■ YOUR TASK
The lines from the start of the data up to and including the one with "entry : TableEntry" should be returned exactly, and nothing else.

[Dataset entries]
- - -

/-- What the CLU holds for one chain: activity, the enforced epoch, the inputs, and the table entry. -/
structure CluChain where
  active : Bool
  activitySinceClose : Bool
  enforcedEpoch : Option EpochIndex
  weight : Nat
  cap : Cap
  profile : ChainProfile
  entry : TableEntry
deriving DecidableEq, Repr

/-- What the CLU holds for one zone (R76). -/
structure ZoneInput where
  stage : Nat
  backoff : Nat
  trip : Bool
deriving DecidableEq, Repr

/-- The ceiling unit. loading is the device state as the CLU has taken it. -/
structure Clu where
  chains : PerChain CluChain
  power : PerGroup WindowWord
  zones : PerZone ZoneInput
  level : OverloadLevel
  oStep : Nat
  loading : Bool
  generation : BitVec 8
  epoch : EpochIndex
  heldSets : List (Chain × EpochIndex)
deriving DecidableEq, Repr

/-! ### Thermal unit -/

/-- The states of a sensor (section 6.1). -/
inductive SensorState
  | ok | suspect | fault
deriving DecidableEq, Repr

/-- What the THU holds for one sensor. -/
structure SensorRecord where
  state : SensorState
  lastRaw : Option (BitVec 10)
  temperature : Option Int
  faultRun : Nat
  goodRun : Nat
deriving DecidableEq, Repr

/-- What the THU holds for one zone. dwell some is RUNNING with that expiry, none is ELAPSED. -/
structure ZoneRecord where
  temperature : Option Int
  stage : Nat
  trip : Bool
  forced : Bool
  dwell : Option Stamp
deriving DecidableEq, Repr

/-- The thermal unit. timer is the stamp of the next round, none while the sample timer is stopped. -/
structure Thu where
  sensors : PerSensor SensorRecord
  zones : PerZone ZoneRecord
  timer : Option Stamp
  params : ThermalSection
deriving DecidableEq, Repr

/-! ### Overload unit -/

/-- The overload unit (section 7.1). inRun is set once it has taken the entry to RUN; early holds the droop edges that come
in RUN before it has, oldest first (R122; log 10); a timer is none while STOPPED. -/
structure Ovu where
  inRun : Bool
  level : OverloadLevel
  droopHeld : Bool
  hold : Option Stamp
  reStrike : Option Stamp
  release : Option Stamp
  lock : Option Stamp
  history : List Stamp
  chronic : Bool
  params : OverloadSection
  early : List LineEdge
deriving DecidableEq, Repr

/-! ### Policy store -/

/-- cmax, k and group of one chain, held for delivery (R141, R147). -/
structure ChainParams where
  cmax : Code
  k : Nat
  group : Group
deriving DecidableEq, Repr

/-- The policy store. The valid entries of the scenario table are the entries of the list, 0 up (R135). -/
structure Pst where
  table : List ScenarioRecord
  active : Nat
  pendingIndex : Option Nat
  limits : PerGroup GroupLimits
  weights : PerChain Nat
  caps : PerChain Cap
  owners : PerChain Owner
  aMax : PerGroup Code
  chainParams : PerChain ChainParams
  chainZone : PerChain Zone
deriving DecidableEq, Repr
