/-- The result record of a load (R174). -/
def loadResult (missing : SectionResult) (tHeld : Bool) (r : ImageRead) : LoadResult where
  noImage := r.noImage
  limits := resultOf missing r.limits
  scenarios := resultOf missing r.scenarios
  thermal := resultOf missing r.thermal
  overload := resultOf missing r.overload
  routing := resultOf missing r.routing
  tHeld := tHeld

/-! ### The start-up load (R172) -/

/-- What the start-up load delivers: the accepted sections, with the ROM values of the others. -/
structure StartupSet where
  limits : LimitsSection
  scenarios : List ScenarioRecord
  thermal : ThermalSection
  overload : OverloadSection
  routing : PerClass Mask
deriving DecidableEq, Repr

def startupSet (r : ImageRead) : StartupSet where
  limits := r.limits.section?.getD Rom.limits
  scenarios := r.scenarios.section?.getD [Rom.scenario]
  thermal := r.thermal.section?.getD Rom.thermal
  overload := r.overload.section?.getD Rom.overload
  routing := r.routing.section?.getD Rom.routing

/-- The deliveries of the start-up load and then its PROFILE raise (R172). -/
def startupNotices (x : StartupSet) : List Instr :=
  [.thermalDelivery x.thermal, .overloadDelivery x.overload,
    .pstStartupDelivery { scenarios := x.scenarios, limits := x.limits, zones := x.thermal.chainZone },
    .bauLimitsDelivery (sectionBau x.limits),
    .ewuLimitsDelivery { tMs := x.limits.tMs, precharge := x.limits.precharge, map := sectionMap x.limits },
    .routingDelivery x.routing, raiseBare .profile]

/-- The PLD at the end of the reading of the start-up load (R172). It stays in STARTUP until everything delivered has been
taken, and reports the entry to RUN then (State.enterRunWhenDelivered; log 36). -/
def startupEnd (img : FlashImage) (p : Pld) : Eff Pld :=
  let r := readImage img none
  let x := startupSet r
  ⟨{ p with
      startupResult := some (loadResult .rom false r)
      tMs := x.limits.tMs
      protectedEnd := x.limits.protectedEnd
      guardedList := x.limits.guarded
      busOut := r.bus },
    startupNotices x⟩

/-- The end of reading as the PLD takes it: only in STARTUP, once (R169). -/
def takeStartupEnd (img : FlashImage) (p : Pld) : Eff Pld :=
  if decide (p.state = .startup) && p.startupResult.isNone then startupEnd img p else Eff.pure p

/-! ### The reload (R173, R174) -/

/-- The accepted sections of an image. -/
def acceptedSections (r : ImageRead) : Sections where
  limits := r.limits.section?
  scenarios := r.scenarios.section?
  thermal := r.thermal.section?
  overload := r.overload.section?
  routing := r.routing.section?

/-- At least one section is accepted. -/
def Sections.any (x : Sections) : Bool :=
  x.limits.isSome || x.scenarios.isSome || x.thermal.isSome || x.overload.isSome || x.routing.isSome

/-- An accepted LIMITS section has a T other than the one in force (R173). -/
def holdsT (p : Pld) (x : Sections) : Bool := x.limits.any fun l => decide (l.tMs ≠ p.tMs)

/-- The start-up results that stand before any start-up load has ended (log 28). -/
def zeroResult : LoadResult :=
  { noImage := false, limits := .loaded, scenarios := .loaded, thermal := .loaded, overload := .loaded,
    routing := .loaded, tHeld := false }

/-- The OK answer to LOAD_PROFILE (R174). -/
def reloadPayload (p : Pld) (r : ImageRead) : List Byte :=
  resultBytes (loadResult .absent (holdsT p (acceptedSections r)) r) ++ resultBytes (p.startupResult.getD zeroResult)

/-- The PLD at the end of a reload: staged with at least one section accepted, otherwise IDLE and PROFILE (R173). -/
def reloadPld (r : ImageRead) (p : Pld) : Eff Pld :=
  if (acceptedSections r).any then
    Eff.pure { p with state := .staged, staged := some (acceptedSections r), loadPort := none, busOut := r.bus }
  else ⟨{ p with state := .idle, staged := none, loadPort := none, busOut := r.bus }, [raiseBare .profile]⟩

/-- A pending operation's answer fills the slot of the port that asked (R152). -/
def answerPending (port : Option Port) (status : Status) (k : Kind) (payload : List Byte) (s : State) : State :=
  match port with
  | none => s
  | some p => s.answer p status k.value payload

/-- The end of reading of a reload, in RELOADING (R173, R174). -/
def takeReloadEnd (img : FlashImage) (s : State) : State :=
  if s.pld.state = .reloading then
    let r := readImage img (some s.pld.protectedEnd)
    answerPending s.pld.loadPort .ok .loadProfile (reloadPayload s.pld r) (s.runPld (reloadPld r))
  else s

/-- LOAD_PROFILE at the PLD (R173). -/
def takeLoadProfile (p : Port) (s : State) : State :=
  if s.pld.state = .idle then
    ({ s with pld := { s.pld with state := .reloading, loadPort := some p } }).setSlot p (.pending Kind.loadProfile.value)
  else s.answer p .busy Kind.loadProfile.value []

/-! ### Flash transfers (R176, R177) -/

/-- The transfer's address lies below the protected end. -/
def belowProtected (protectedEnd : Nat) (x : XferRequest) : Bool :=
  decide (x.address.toNat < protectedEnd * Config.protectedUnit)

/-- The transfer is guarded (R177). -/
def isGuarded (protectedEnd : Nat) (guardedList : List Byte) (x : XferRequest) : Bool :=
  (decide (x.direction = 1) && decide (0 < x.count.toNat) && decide (x.addressMode = 1) &&
      belowProtected protectedEnd x) ||
    (guardedList.contains x.command && (decide (x.addressMode = 0) || belowProtected protectedEnd x))

/-- The fields the PLD checks lie in their ranges (R176). -/
def xferFieldsOk (x : XferRequest) : Bool :=
  inRange 0 1 x.addressMode.toNat && inRange 0 15 x.dummy.toNat && inRange 0 1 x.direction.toNat

/-- What a transfer shifts out before its data: command, address in mode 1, dummies (R176). -/
def xferHeader (x : XferRequest) : List Byte :=
  [x.command] ++ (if x.addressMode = 1 then (readSequence x.address.toNat).drop 1 else []) ++
    List.replicate x.dummy.toNat 0xFF

/-- What a transfer shifts out in all: the header, and the count of data bytes of an OUT (R176). -/
def xferSequence (x : XferRequest) : List Byte :=
  xferHeader x ++ if x.direction = 1 then x.data.take x.count.toNat else []

/-- The data bytes wholly shifted once n bytes of a transfer have been, header and data together (R177). -/
def dataShifted (x : XferRequest) (n : Nat) : Nat := min (n - (xferHeader x).length) x.count.toNat

/-- An accepted transfer (R176). -/
def startTransfer (p : Port) (x : XferRequest) (s : State) : State :=
  ({ s with
      pld :=
        { s.pld with
          state := .transfer
          transfer := some { request := x, guarded := isGuarded s.pld.protectedEnd s.pld.guardedList x, port := p }
          flashSelectLow := true } }).setSlot p (.pending Kind.flashXfer.value)

/-- FLASH_XFER at the PLD, with the strap as it stands (R176, R177). -/
def takeFlashXfer (p : Port) (x : XferRequest) (strapHigh : Bool) (s : State) : State :=
  let s1 := s.setPins { s.pins with strap := strapHigh }
  if s.pld.state ≠ .idle then s1.answer p .busy Kind.flashXfer.value []
  else if !xferFieldsOk x then s1.answer p .badValue Kind.flashXfer.value []
  else if isGuarded s.pld.protectedEnd s.pld.guardedList x && !strapHigh then
    s1.answer p .isProtected Kind.flashXfer.value []
  else startTransfer p x s1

- - -

■ EXERCISE RESPONSE
/-- What the CLU holds for one chain: activity, the enforced epoch, the inputs, and the table entry. -/
structure CluChain where
  active : Bool
  activitySinceClose : Bool
  enforcedEpoch : Option EpochIndex
  weight : Nat
  cap : Cap
  profile : ChainProfile
  entry : TableEntry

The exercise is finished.